A loose, raucous, triumphant compilation inspired by an equally raucous garage-rock party convened weekly at Manhattan's Bar 13. It lags a little in the middle, but the highlights are proof that New York City hipsters occasionally get it (exhilaratingly) right.

A Starlight Mints Built on Squares (PIASAmerica)

Throw a rock in any college town and you'll hit an indie band that digs both Pavement and Burt Bacharach. But Norman, Oklahoma's Starlight Mints hear new potential in these well-thumbed sources, mixing xylophones, spaghetti-Western trumpets, and quirky trick guitars to sweeping effect.

B+ ...And You Will Know Us by the Trail of Dead The Secret of Elena's Tomb (Interscope)

On this taut, five-song EP, Texas stage wreckers Trail of Dead temper their thrash with welcome doses of art rock. "Mach Schau" is thunderous and snotty, but "Intelligence" is a sassy new-wave experiment, and "Counting Off the Days" exposes the band's fragile emo core.

A Angela Johnson They Don't Know (Purpose)
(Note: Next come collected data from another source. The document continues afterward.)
-- ==== Sys2Proof/Machine/VecMove.lean ====
section
/-! DEFINITION. The instructions of VX, VDIST, VMASK and VMOV, as the scalar pipe issues them (19 R285 to R292): each enters
the sequencer's queue with the values it read. -/

namespace Sys2Proof.Machine

/-- VPERM (R285). -/
def execVperm (c : BitVec 1) (d : BitVec 5) (a : BitVec 5) (b : BitVec 5) (k : BitVec 3) (s : State) : Res :=
  s.issueVector (.vperm c d a b k)

/-- VSLUP (R285). -/
def execVslup (c : BitVec 1) (d : BitVec 5) (a : BitVec 5) (b : BitVec 5) (k : BitVec 3) (s : State) : Res :=
  s.issueVector (.vslup c d a b k)

/-- VSLDN (R285). -/
def execVsldn (c : BitVec 1) (d : BitVec 5) (a : BitVec 5) (b : BitVec 5) (k : BitVec 3) (s : State) : Res :=
  s.issueVector (.vsldn c d a b k)

/-- VREV (R285). -/
def execVrev (c : BitVec 1) (d : BitVec 5) (a : BitVec 5) (k : BitVec 3) (s : State) : Res :=
  s.issueVector (.vrev c d a k)

/-- VPACK (R285). -/
def execVpack (c : BitVec 1) (d : BitVec 5) (a : BitVec 5) (b : BitVec 5) (s : State) : Res :=
  s.issueVector (.vpack c d a b)

/-- VZIP (R285). -/
def execVzip (c : BitVec 1) (d : BitVec 5) (a : BitVec 5) (k : BitVec 3) (s : State) : Res :=
  s.issueVector (.vzip c d a k)

/-- VUNZIP (R285). -/
def execVunzip (c : BitVec 1) (d : BitVec 5) (a : BitVec 5) (k : BitVec 3) (s : State) : Res :=
  s.issueVector (.vunzip c d a k)

/-- VXCH (R286). -/
def execVxch (c : BitVec 1) (d : BitVec 5) (a : BitVec 5) (k : BitVec 3) (l : BitVec 4) (s : State) : Res :=
  s.issueVector (.vxch c d a k l)

/-- VBFLY (R286). -/
def execVbfly (c : BitVec 1) (d : BitVec 5) (a : BitVec 5) (b : BitVec 5) (k : BitVec 3) (x : BitVec 1) (l : BitVec 4) (s : State) : Res :=
  s.issueVector (.vbfly c d a b k x l)

/-- VIBFLY (R286). -/
def execVibfly (c : BitVec 1) (d : BitVec 5) (a : BitVec 5) (b : BitVec 5) (k : BitVec 3) (x : BitVec 1) (l : BitVec 4) (s : State) : Res :=
  s.issueVector (.vibfly c d a b k x l)

/-- VPLAN (R286). -/
def execVplan (c : BitVec 1) (d : BitVec 5) (a : BitVec 5) (b : BitVec 5) (k : BitVec 3) (x : BitVec 1) (l : BitVec 4) (s : State) : Res :=
  s.issueVector (.vplan c d a b k x l)

/-- VMAND (R287). -/
def execVmand (c : BitVec 1) (d : BitVec 5) (a : BitVec 5) (b : BitVec 5) (k : BitVec 3) (s : State) : Res :=
  s.issueVector (.vmand c d a b k)

/-- VMOR (R287). -/
def execVmor (c : BitVec 1) (d : BitVec 5) (a : BitVec 5) (b : BitVec 5) (k : BitVec 3) (s : State) : Res :=
  s.issueVector (.vmor c d a b k)

/-- VMXOR (R287). -/
def execVmxor (c : BitVec 1) (d : BitVec 5) (a : BitVec 5) (b : BitVec 5) (k : BitVec 3) (s : State) : Res :=
  s.issueVector (.vmxor c d a b k)

/-- VMNOT (R287). -/
def execVmnot (c : BitVec 1) (d : BitVec 5) (a : BitVec 5) (k : BitVec 3) (s : State) : Res :=
  s.issueVector (.vmnot c d a k)

/-- VMFIRST (R287). -/
def execVmfirst (c : BitVec 1) (d : BitVec 5) (a : BitVec 5) (k : BitVec 3) (s : State) : Res :=
  s.issueVector (.vmfirst c d a k)

/-- VMUPTO (R287). -/
def execVmupto (c : BitVec 1) (d : BitVec 5) (a : BitVec 5) (k : BitVec 3) (s : State) : Res :=
  s.issueVector (.vmupto c d a k)

/-- VMPOP (R287). -/
def execVmpop (c : BitVec 1) (d : BitVec 5) (a : BitVec 5) (k : BitVec 3) (s : State) : Res :=
  s.issueVector (.vmpop c d a k)

/-- VREDSUM (R288). -/
def execVredsum (c : BitVec 1) (d : BitVec 5) (a : BitVec 5) (b : BitVec 5) (k : BitVec 3) (x : BitVec 1) (s : State) : Res :=
  s.issueVector (.vredsum c d a b k x)

/-- VREDMIN (R288). -/
def execVredmin (c : BitVec 1) (d : BitVec 5) (a : BitVec 5) (b : BitVec 5) (k : BitVec 3) (x : BitVec 1) (s : State) : Res :=
  s.issueVector (.vredmin c d a b k x)

/-- VREDMAX (R288). -/
def execVredmax (c : BitVec 1) (d : BitVec 5) (a : BitVec 5) (b : BitVec 5) (k : BitVec 3) (x : BitVec 1) (s : State) : Res :=
  s.issueVector (.vredmax c d a b k x)

/-- VREDMINN (R288). -/
def execVredminn (c : BitVec 1) (d : BitVec 5) (a : BitVec 5) (b : BitVec 5) (k : BitVec 3) (x : BitVec 1) (s : State) : Res :=
  s.issueVector (.vredminn c d a b k x)

/-- VREDMAXN (R288). -/
def execVredmaxn (c : BitVec 1) (d : BitVec 5) (a : BitVec 5) (b : BitVec 5) (k : BitVec 3) (x : BitVec 1) (s : State) : Res :=
  s.issueVector (.vredmaxn c d a b k x)

/-- VFREDSUM (R288). -/
def execVfredsum (c : BitVec 1) (d : BitVec 5) (a : BitVec 5) (b : BitVec 5) (k : BitVec 3) (x : BitVec 1) (s : State) : Res :=
  s.issueVector (.vfredsum c d a b k x)

/-- VFREDMIN (R288). -/
def execVfredmin (c : BitVec 1) (d : BitVec 5) (a : BitVec 5) (b : BitVec 5) (k : BitVec 3) (x : BitVec 1) (s : State) : Res :=
  s.issueVector (.vfredmin c d a b k x)

/-- VFREDMAX (R288). -/
def execVfredmax (c : BitVec 1) (d : BitVec 5) (a : BitVec 5) (b : BitVec 5) (k : BitVec 3) (x : BitVec 1) (s : State) : Res :=
  s.issueVector (.vfredmax c d a b k x)

/-- VCREDSUM (R288). -/
def execVcredsum (c : BitVec 1) (d : BitVec 5) (a : BitVec 5) (b : BitVec 5) (k : BitVec 3) (x : BitVec 1) (s : State) : Res :=
  s.issueVector (.vcredsum c d a b k x)

/-- VSCAN (R289). -/
def execVscan (c : BitVec 1) (d : BitVec 5) (a : BitVec 5) (k : BitVec 3) (x : BitVec 1) (s : State) : Res :=
  s.issueVector (.vscan c d a k x)

/-- VLTRIP (R290). -/
def execVltrip (c : BitVec 1) (d : BitVec 5) (a : BitVec 5) (b : BitVec 5) (x : BitVec 1) (s : State) : Res :=
  s.issueVector (.vltrip c d a b x)

/-- VLSTEP (R290). -/
def execVlstep (c : BitVec 1) (d : BitVec 5) (b : BitVec 5) (x : BitVec 1) (s : State) : Res :=
  s.issueVector (.vlstep c d b x)

/-- VMV (R291). -/
def execVmv (c : BitVec 1) (d : BitVec 5) (a : BitVec 5) (k : BitVec 3) (s : State) : Res :=
  s.issueVector (.vmv c d a k)

/-- VMVS (R291). -/
def execVmvs (c : BitVec 1) (d : BitVec 5) (a : BitVec 5) (k : BitVec 3) (s : State) : Res :=
  s.issueVector (.vmvs c d a k)

/-- VEXT (R291). -/
def execVext (c : BitVec 1) (d : BitVec 5) (a : BitVec 5) (b : BitVec 5) (k : BitVec 3) (s : State) : Res :=
  s.issueVector (.vext c d a b k)

/-- VINS (R291). -/
def execVins (c : BitVec 1) (d : BitVec 5) (a : BitVec 5) (b : BitVec 5) (k : BitVec 3) (s : State) : Res :=
  s.issueVector (.vins c d a b k)

/-- VID (R291). -/
def execVid (c : BitVec 1) (d : BitVec 5) (k : BitVec 3) (s : State) : Res :=
  s.issueVector (.vid c d k)

/-- VPUSH (R292). -/
def execVpush (c : BitVec 1) (a : BitVec 5) (b : BitVec 5) (s : State) : Res :=
  s.issueVector (.vpush c a b)

/-- VTAKE (R292). -/
def execVtake (c : BitVec 1) (d : BitVec 5) (b : BitVec 5) (s : State) : Res :=
  s.issueVector (.vtake c d b)

/-- VPOLL (R292). -/
def execVpoll (c : BitVec 1) (d : BitVec 5) (b : BitVec 5) (s : State) : Res :=
  s.issueVector (.vpoll c d b)

end Sys2Proof.Machine
end

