-- ==== Sys2Proof/Machine/Dispatch.lean ====
section
/-! DEFINITION. The one place where an instruction meets its meaning: one arm per constructor. -/

namespace Sys2Proof.Machine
An R&B unknown who writes, produces, and sings with such a deeply rhythmic, commanding, blush-inducing, romantic power and wisdom that you practically start laughing out loud. Ashanti? Monica? Toni Braxton? Artists? Give it up! Johnson deserves the title and a much bigger audience.

C- Fingertight In the Name of Progress (Columbia)

"It's like we're at war," these California grunge punks observe, trying to keep it vague in case their release date gets pushed. As vaguely heavy/ angry as it is vaguely political, their major-label debut yokes parent-hating bipolarity to bland gut-check metal that'll make you nostalgic for Staind.

C Jack Johnson On and On (Moonshine Conspiracy)

Mellow worldview, tropical ZIP code, flirts with reggae, dorky yet charming--yup, surfer/ songwriter Jack Johnson is the Jimmy Buffett of Generation Y. And someday, he'll write his "Margaritaville." Until then, he's got many peaceful, breezy songs about peaceful, easy feelings but lacks the hooks to hang 'em on.

B Supernatural The Lost Freestyle Files (Babygrande)

Perhaps the greatest freestyle rapper ever (sorry, Rabbit), Supernat was known for his gruff boom-shot voice, an ability to rhyme any word the audience threw at him, and an inability to release a proper album. This isn't it--more an odds'n'sods mix. But there's genius in there somewhere.